Connection: I need a connection to friends, family and the "outside world" when I'm unable to leave my house, or sometimes my bed, to participate in it. Blogging helps me sort through my thoughts and feelings, messenger and Facebook help me stay connected with friends and family, Netflix keeps me entertained, and all sorts of programs and apps help me contribute to church, homeschool, and other groups through volunteering my time and talents. Visits from friends are the best - especially the ones who are ok with me being in my pjs, my kids being in the same clothes as the day before, and my house overflowing with evidence that five children live here. Also ... connections away from home, especially worship, Tuesday Night Sunday School, Camp Calumet, and homeschool co-op.

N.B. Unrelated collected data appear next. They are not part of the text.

-- ==== Sys2Proof/Machine/Motin.lean ====
section
/-! DEFINITION. The Motin engine: datagrams, replies and the reply cache, and the meaning of every message (R276 to R300); the
commands that write keys, addresses and the raw window; subscriptions; and the decision of takeovers. -/

namespace Sys2Proof.Machine

/-! ### Sending (R276, R277, R279, R281) -/

/-- A whole message: header, body and tag. -/
def message (key type slot seq id result : Nat) (body : List Byte) : List Byte :=
  let m := be 1 1 ++ be 1 type ++ be 2 (40 + body.length) ++ be 1 slot ++ be 3 0 ++ be 8 seq ++ be 4 id ++ be 4 result ++ body
  m ++ (hmacSha256 (be 32 key) m).take 16

/-- Sends a message under the next number of its key slot. -/
def Motin.send (m : Motin) (p : Nat) (to_ : NetAddr) (slot type id result : Nat) (body : List Byte) : Motin :=
  let seq := Tab.get m.seqOut slot 0 + 1
  { m with seqOut := Tab.put m.seqOut slot seq 0
           outbox := ⟨p, to_, slot, seq, message (m.key slot) type slot seq id result body⟩ :: m.outbox }

/-- Sends a message. While a path's pattern generator runs it replaces the path's stream: the message takes its number, and nothing goes
out (R390, log 31). -/
def State.send (s : State) (p : Nat) (to_ : NetAddr) (slot type id result : Nat) (body : List Byte) : State :=
  let m := s.motin.send p to_ slot type id result body
  { s with motin := if bit (s.toCore.rd OD.TEST_CONFIG (144 + p)) 31 then { m with outbox := s.motin.outbox } else m }

/-- The replies a path keeps (R285). -/
def Motin.kept (m : Motin) (p : Nat) : List Kept := Tab.get m.cache p []

/-- Answers a request and keeps the reply among the last 32 of its path (R277, R285). -/
def State.answer (s : State) (p : Nat) (r : Request) (result : Nat) (body : List Byte) : State :=
  let k : Kept := ⟨r.type + 128, r.id, r.body, result, body, s.toCore.up⟩
  let s := s.send p r.from_ r.keySlot (r.type + 128) r.id result body
  { s with motin := { s.motin with cache := Tab.set s.motin.cache p ((k :: s.motin.kept p).take 32) } }

/-- Refuses a request as a whole with an empty body; a malformed one is counted (R278, R420). -/
def State.refuse (s : State) (p : Nat) (r : Request) (code : Nat) : State :=
  let s := s.answer p r code []
  if code = abBody ∨ code = abType then { s with toCore := s.toCore.inc OD.MALFORMED_1100 } else s

/-! ### Receiving (R278, R280, R284, R285) -/

/-- The highest number accepted under a slot. -/
def Motin.high (m : Motin) (slot : Nat) : Nat := Tab.get m.seqIn slot 0

/-- The numbers of a slot's window that have been seen. -/
def Motin.seenOf (m : Motin) (slot : Nat) : List Nat := Tab.get m.seen slot []

/-- Whether the replay check passes a number: 0 never, above H always, within H - 63 to H once (R280). -/
def Motin.fresh (m : Motin) (slot seq : Nat) : Bool :=
  decide (seq ≠ 0) && (decide (m.high slot < seq) ||
    (decide (m.high slot < seq + 64) && !(m.seenOf slot).contains seq))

Books: I suppose I could live without them, but my quality of life would be dramatically worse.

Sharpies: See Books.

As I reflect on my list, it seems like a lot to me. I also realize that although mobility devices are on my list, full mobility didn't make it. It's not something I need, or expect to ever regain. It would be nice to have, but not an essential part of my life, even when I sometimes struggle with my limitations. And if I'm honest, more money and another bathroom would be nice, but again, we make do and that's what being a joyful recipient of my daily bread is about. I realize that things that I love to do, like hiking; getting tattoos; exploring museums, science centers, and other places of interest; going to movies, plays, and concerts; and taking family trips are all wonderful things to do, but I can live a very joy-filled and contented life without doing those things as frequently as I may wish. 

I strive to fill my heart to bursting with the luxury of receiving my daily bread.